Only one stretch of the data is wanted: the line containing "def Obligations.EncodedInstructionRuns : Prop", the line containing "((∀ r, step", and every line between them, copied exactly.

(Dataset entries)
┌──
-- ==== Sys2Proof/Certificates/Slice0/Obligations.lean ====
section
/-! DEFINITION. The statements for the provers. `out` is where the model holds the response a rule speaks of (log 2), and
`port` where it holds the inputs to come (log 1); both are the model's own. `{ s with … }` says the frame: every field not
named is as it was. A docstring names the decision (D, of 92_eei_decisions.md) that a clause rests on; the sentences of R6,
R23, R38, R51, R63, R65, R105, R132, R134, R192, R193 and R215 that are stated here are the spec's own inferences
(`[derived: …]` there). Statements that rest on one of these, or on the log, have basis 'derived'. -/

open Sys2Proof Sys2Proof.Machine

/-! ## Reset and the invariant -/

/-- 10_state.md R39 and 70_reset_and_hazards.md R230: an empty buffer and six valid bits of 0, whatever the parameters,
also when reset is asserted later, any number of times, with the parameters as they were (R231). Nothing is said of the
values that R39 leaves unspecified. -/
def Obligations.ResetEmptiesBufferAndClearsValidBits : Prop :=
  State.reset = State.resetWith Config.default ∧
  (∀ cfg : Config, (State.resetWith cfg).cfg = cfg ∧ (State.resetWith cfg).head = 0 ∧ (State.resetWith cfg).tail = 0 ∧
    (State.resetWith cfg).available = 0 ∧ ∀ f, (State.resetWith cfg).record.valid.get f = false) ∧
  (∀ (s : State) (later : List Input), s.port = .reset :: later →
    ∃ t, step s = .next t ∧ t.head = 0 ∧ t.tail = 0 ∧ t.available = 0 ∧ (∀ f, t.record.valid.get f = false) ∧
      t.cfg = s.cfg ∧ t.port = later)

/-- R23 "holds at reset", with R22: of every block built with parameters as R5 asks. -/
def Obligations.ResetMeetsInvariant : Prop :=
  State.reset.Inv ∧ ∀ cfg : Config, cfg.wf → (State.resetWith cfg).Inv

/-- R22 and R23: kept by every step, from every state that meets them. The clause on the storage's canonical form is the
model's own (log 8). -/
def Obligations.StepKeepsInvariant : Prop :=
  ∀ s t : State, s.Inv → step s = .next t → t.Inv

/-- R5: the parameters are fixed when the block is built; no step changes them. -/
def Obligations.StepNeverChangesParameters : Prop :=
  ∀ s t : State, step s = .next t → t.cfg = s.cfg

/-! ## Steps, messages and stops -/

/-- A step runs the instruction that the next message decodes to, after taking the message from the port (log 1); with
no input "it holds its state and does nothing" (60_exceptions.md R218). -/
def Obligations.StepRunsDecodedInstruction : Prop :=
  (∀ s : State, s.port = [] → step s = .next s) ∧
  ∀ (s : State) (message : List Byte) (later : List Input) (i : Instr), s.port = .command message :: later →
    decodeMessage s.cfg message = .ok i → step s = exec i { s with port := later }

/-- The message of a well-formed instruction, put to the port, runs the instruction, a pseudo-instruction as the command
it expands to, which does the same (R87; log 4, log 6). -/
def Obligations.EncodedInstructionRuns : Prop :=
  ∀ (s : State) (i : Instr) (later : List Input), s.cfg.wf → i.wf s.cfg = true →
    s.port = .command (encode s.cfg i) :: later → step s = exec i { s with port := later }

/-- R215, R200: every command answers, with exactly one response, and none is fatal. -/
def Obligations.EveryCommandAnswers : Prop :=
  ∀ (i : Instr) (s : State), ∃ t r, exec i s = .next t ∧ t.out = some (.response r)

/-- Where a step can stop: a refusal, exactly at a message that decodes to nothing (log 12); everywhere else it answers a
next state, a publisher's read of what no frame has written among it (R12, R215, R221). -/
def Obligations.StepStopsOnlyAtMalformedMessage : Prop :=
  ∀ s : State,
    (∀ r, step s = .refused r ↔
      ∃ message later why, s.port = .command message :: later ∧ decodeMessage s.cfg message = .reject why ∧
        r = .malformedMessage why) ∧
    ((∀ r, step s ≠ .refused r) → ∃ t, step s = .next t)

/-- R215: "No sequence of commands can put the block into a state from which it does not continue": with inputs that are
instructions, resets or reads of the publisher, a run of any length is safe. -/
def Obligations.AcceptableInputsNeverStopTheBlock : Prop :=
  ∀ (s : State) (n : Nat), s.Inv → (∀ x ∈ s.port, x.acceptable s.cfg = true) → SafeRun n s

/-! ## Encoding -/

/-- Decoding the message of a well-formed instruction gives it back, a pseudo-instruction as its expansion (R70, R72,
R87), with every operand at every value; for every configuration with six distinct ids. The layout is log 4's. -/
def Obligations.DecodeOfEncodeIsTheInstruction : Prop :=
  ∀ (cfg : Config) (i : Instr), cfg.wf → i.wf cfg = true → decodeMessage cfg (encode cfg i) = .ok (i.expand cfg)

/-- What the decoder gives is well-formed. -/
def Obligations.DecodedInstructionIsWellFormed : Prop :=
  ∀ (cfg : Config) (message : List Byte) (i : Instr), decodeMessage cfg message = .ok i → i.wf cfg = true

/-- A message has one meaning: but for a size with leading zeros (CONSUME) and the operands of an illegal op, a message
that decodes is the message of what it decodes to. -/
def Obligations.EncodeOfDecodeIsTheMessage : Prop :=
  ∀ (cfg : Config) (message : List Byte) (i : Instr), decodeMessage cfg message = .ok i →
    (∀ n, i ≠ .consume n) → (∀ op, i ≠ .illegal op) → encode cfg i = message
└──
▶ **Expected answer**:
def Obligations.EncodedInstructionRuns : Prop :=
  ∀ (s : State) (i : Instr) (later : List Input), s.cfg.wf → i.wf s.cfg = true →
    s.port = .command (encode s.cfg i) :: later → step s = exec i { s with port := later }

/-- R215, R200: every command answers, with exactly one response, and none is fatal. -/
def Obligations.EveryCommandAnswers : Prop :=
  ∀ (i : Instr) (s : State), ∃ t r, exec i s = .next t ∧ t.out = some (.response r)

/-- Where a step can stop: a refusal, exactly at a message that decodes to nothing (log 12); everywhere else it answers a
next state, a publisher's read of what no frame has written among it (R12, R215, R221). -/
def Obligations.StepStopsOnlyAtMalformedMessage : Prop :=
  ∀ s : State,
    (∀ r, step s = .refused r ↔
      ∃ message later why, s.port = .command message :: later ∧ decodeMessage s.cfg message = .reject why ∧
        r = .malformedMessage why) ∧
    ((∀ r, step s ≠ .refused r) → ∃ t, step s = .next t)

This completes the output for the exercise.